/-- Writes record PROD and then PROD + 1 (R378). -/
def State.writeRecord (s : State) (p c : Nat) (b : List Byte) : State :=
  let x := s.ctx p c
  let s := s.writeBytes (x.fqbase.toNat + 0x80 + 64 * (x.prod % 2 ^ x.fqlog)) b
  (s.write x.fqbase.toNat 8 (x.prod + 1)).setCtx p c { x with prod := x.prod + 1 }

/-- Sets the HELD flag of a record. -/
def heldBytes (b : List Byte) : List Byte :=
  match b with
  | c :: f :: r => c :: (f ||| 16) :: r
  | l => l

/-- Queues a thread's record: written at once, or held while the queue is full, in the order faults were raised. -/
def State.queueRecord (s : State) (p c : Nat) (b : List Byte) : State :=
  let x := s.ctx p c
  if x.held.isEmpty && !s.fqFull x then s.writeRecord p c b
  else s.setCtx p c { x with held := x.held ++ [⟨heldBytes b⟩] }

/-- The most engine records a die holds for a full queue (R378). -/
def engineHeldMax : Nat := 256

/-- Queues an engine's record: 256 are held for each die, the rest are dropped and counted (R378). -/
def State.queueEngineRecord (s : State) (p c dk : Nat) (b : List Byte) : State :=
  let x := s.ctx p c
  if x.held.isEmpty && !s.fqFull x then s.writeRecord p c b
  else if (s.die dk).engHeld < engineHeldMax then
    (s.setCtx p c { x with held := x.held ++ [⟨heldBytes b⟩] }).modDie dk fun d => { d with engHeld := d.engHeld + 1 }
  else s.setCtx p c { x with dropped := x.dropped + 1 }

/-- HELD_RECORD_WRITE: the oldest held record is written when there is room (R378). -/
def State.writeHeld (s : State) (p c : Nat) : State :=
  let x := s.ctx p c
  match x.held with
  | [] => s
  | r :: rest =>
    if s.fqFull x then s
    else
      let engine := (r.bytes[1]?.getD 0).getLsbD 1
      let die := ((r.bytes[3]?.getD 0).toNat / 16) % 4
      let s := (s.setCtx p c { x with held := rest }).writeRecord p c r.bytes
      if engine then s.modDie (dieKey p die) fun d => { d with engHeld := d.engHeld - 1 } else s

/-- An engine fault 0x12 of a command: the record names the thread and the word that issued it, and the engine's unit
(R303, R376). -/
def State.engineFault (s : State) (p c : Nat) (tk : Nat) (tid : BitVec 64) (pc hdr word : Word) (addr : Nat)
    (unit : Nat) : State :=
  let ck := ckOf tk
  let dk := dkOf ck
  s.queueEngineRecord p c dk
    (recordBytes 0x12 2 c (p + 16 * dieIx dk) (slotOf tk) (coreOf ck) 0 tid.toNat unit pc.toNat hdr.toNat word.toNat
      addr 0 (s.clockOf p))

/-! ### The error log (R416) -/

/-- A record of the error log; an equal event of the last millisecond raises its COUNT instead. `at64` is DETAIL. -/
def errMergeCycles : Nat := 700000

def errBytes (cls src count unit unit2 paddr : Nat) (detail : List Nat) (seq time : Nat) : List Byte :=
  leBytes 1 cls ++ leBytes 1 src ++ leBytes 2 count ++ leBytes 4 unit ++ leBytes 4 unit2 ++ leBytes 4 0
    ++ leBytes 8 paddr ++ ((detail ++ [0, 0, 0]).take 3).flatMap (leBytes 8) ++ leBytes 8 seq ++ leBytes 8 time

/-- A record with its COUNT raised by one, saturating. -/
def errBump (b : List Byte) : List Byte :=
  let n := ofLeBytes ((b.drop 2).take 2)
  b.take 2 ++ leBytes 2 (min 0xFFFF (n + 1)) ++ b.drop 4

/-- Records that the ring of error records holds (R416). -/
def errRing : Nat := 4096

/-- An event equals the one of a record: class, source, both units and address (log 88). -/
def errSame (b : List Byte) (cls src unit unit2 paddr : Nat) : Bool :=
  b.take 2 ++ (b.drop 4).take 20 == leBytes 1 cls ++ leBytes 1 src ++ leBytes 4 unit ++ leBytes 4 unit2 ++ leBytes 4 0 ++ leBytes 8 paddr

/-- Writes an error record of a package; record i makes way for record i + 4,096. -/
def State.errRecord (s : State) (p cls src unit unit2 paddr : Nat) (detail : List Nat) : State :=
  let k := s.pkg p
  let now := s.clockOf p
  let same := k.errLog.find? fun e => errSame e.2 cls src unit unit2 paddr
      && decide (now < ofLeBytes ((e.2.drop 56).take 8) + errMergeCycles)
  match same with
  | some (i, b) => s.setPkg p { k with errLog := Tab.put k.errLog i (errBump b) }
  | none =>
    let log := if errRing ≤ k.errProd then Tab.cut k.errLog (k.errProd - errRing) else k.errLog
    s.setPkg p { k with errProd := k.errProd + 1
                        errLog := Tab.put log k.errProd (errBytes cls src 1 unit unit2 paddr detail k.errProd now) }

/-! ### Waits that a restart or a pre-emption withdraws (R278, R382, R386) -/

/-- The waits that pre-emption withdraws (R386); a trailing copy's wait for a value goes with its region (R408). -/
def PK.withdrawn : PK → Bool
  | .qpush .. | .qpop .. | .lwait _ | .waita .. | .rdfe _ | .wrfe .. | .exch | .twait .. | .copied => true
  | _ => false

/-- A wait with nothing in flight toward a register. -/
def PK.isWait : PK → Bool
  | .qpush .. | .qpop .. | .rdfe _ | .wrfe .. | .waita .. | .lwait _ | .twait .. | .cwait _ | .exch | .copied => true
  | _ => false

/-- Waits that count in LDC (R105). -/
def PK.inLdc : PK → Bool
  | .waita .. | .twait .. => true
  | _ => false

def PK.remote : PK → Bool
  | .waita a _ _ => a.remote
  | .acc a => a.remote
  | _ => false

/-- Withdraws the waits of the words from number `n` on: they leave their counters, and their pending bits clear. -/
def Thread.withdraw (t : Thread) (n : Nat) : Thread :=
  (t.pend.filter fun p => p.k.isWait && decide (n ≤ p.nw)).foldl (fun t p =>
    let t := { t.settle p.d p.pn p.also with pend := t.pend.filter fun q => q.u != p.u }
    { t with c := { t.c with ldc := t.c.ldc - (if p.k.inLdc then 1 else 0), frc := t.c.frc - (if p.k.remote then 1 else 0) } })
    t

/-! ### Leaving a gang -/

/-- Takes a thread out of a gang. -/
def Gang.leave (g : Gang) (tk : Nat) : Gang :=
  { g with members := g.members.filter (· != tk), todo := g.todo.filter (· != tk) }

def Issue.leave (i : Issue) (tk : Nat) : Issue := { i with g := i.g.leave tk }

/-- Takes a thread out of whichever gang holds it; a parked gang that all its members have left gives its place up (R109). -/
def State.dropMember (s : State) (tk : Nat) : State :=
  let ck := ckOf tk
  let half := halfOf tk
  let p := s.pipe ck half
  let left (l : List Gang) : List Gang := (l.map (·.leave tk)).filter fun g => !g.members.isEmpty
  let s := s.setPipe ck half { p with gang := p.gang.map (·.leave tk), parked := left p.parked, excess := left p.excess }
  let s : State := { s with iss := s.iss.map fun i => Issue.leave i tk }
  s.modThr tk fun t => { t with inGang := false }

/-! ### Taking a fault (R374, R379) and returning from one (R390, R391) -/

/-- Whether the fault diverts to the context's handler: a system-privileged context whose HNDPC is not 0, a thread not in
handler state, and not fault 0x13 (R379). -/
def State.diverts (s : State) (tk code : Nat) : Bool :=
  let x := s.ctxOf tk
  x.attr.getLsbD 0 && x.hndpc != 0 && !(s.thr tk).hand && code != 0x13

/-- Taking a fault on a thread, at word `pc` of the clause at `hpc` (or at its header): the window is banked, the record
queued, and the thread stopped before the word or diverted to HNDPC as a region head with XPC and XINFO set. What an earlier word
of the clause left for the clause's end stays with the thread. -/
def State.takeFault (s : State) (tk : Nat) (f : FI) (pc hpc hdr word : Word) : State :=
  let s := (s.modThr tk Thread.bank).dropMember tk
  let t := s.thr tk
  let p := pkgOfThr tk
  let x := s.ctx p t.ctx
  let dv := s.diverts tk f.code
  let n := x.prod + x.held.length
  let flags := f.flags true + (if x.held.isEmpty && !s.fqFull x then 0 else 16)
  let s := s.queueRecord p t.ctx (s.threadRecord tk f pc hdr word dv)
  if dv then
    s.modThr tk fun t =>
      { t with xhpc := hpc, xhdr := hdr, xmid := !f.header, xhead := t.head, xgo := false, xends := t.ends, xpc := pc,
               xinfo := BitVec.ofNat 64 (f.code + 256 * flags + 2 ^ 32 * (n % 2 ^ 32)), hand := true,
               pc := x.hndpc, hpc := x.hndpc, hdr := 0, fresh := true, redo := false, head := true, mid := false, ends := [],
               jump := none, hold := false, opDone := none, opW := none, reload := none, leaving := false, asked := none, r := { t.r with runG := 0, runP := 0 } }
  else
    s.modThr tk fun t =>
      { t with st := .stopped, stopCode := some f.code, pc := pc, hpc := hpc, hdr := hdr, mid := !f.header,
               hold := false, opDone := none, reload := none, leaving := false, asked := none, r := { t.r with runG := 0, runP := 0 } }

/-- The cycle since which the thread has waited for a path at its word. -/
def Thread.waited (t : Thread) : Option Nat := (t.asked.filter fun x => x.1 == t.nw).map (·.2)

/-- A stopped thread continues before the word it stopped at, as a gang of one that issues the rest of its clause as a new
run; one that stopped at a header arrives there again (R390). -/
def Thread.resume (t : Thread) : Thread :=
  { t with st := .live, stopCode := none, stopping := false, fresh := !t.mid, head := t.head && !t.mid }

/-- A stopped thread continues at a header, as a region head (R390, R391). -/
def Thread.redirect (t : Thread) (h : Word) : Thread :=
  { t with st := .live, stopCode := none, stopping := false, pc := h, hpc := h, hdr := 0, fresh := true, redo := false,
           head := true, mid := false, cut := false, park := false, seen := none, ends := [], jump := none, blk := [] }

/-! ### Counters (R105, R472) -/

def ctrMax : Nat := 255

end Sys2Proof.Machine
end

**Work request:**
Go through the listing above and list every line that has the word "copied".

**Response box:**
  | .qpush .. | .qpop .. | .lwait _ | .waita .. | .rdfe _ | .wrfe .. | .exch | .twait .. | .copied => true
  | .qpush .. | .qpop .. | .rdfe _ | .wrfe .. | .waita .. | .lwait _ | .twait .. | .cwait _ | .exch | .copied => true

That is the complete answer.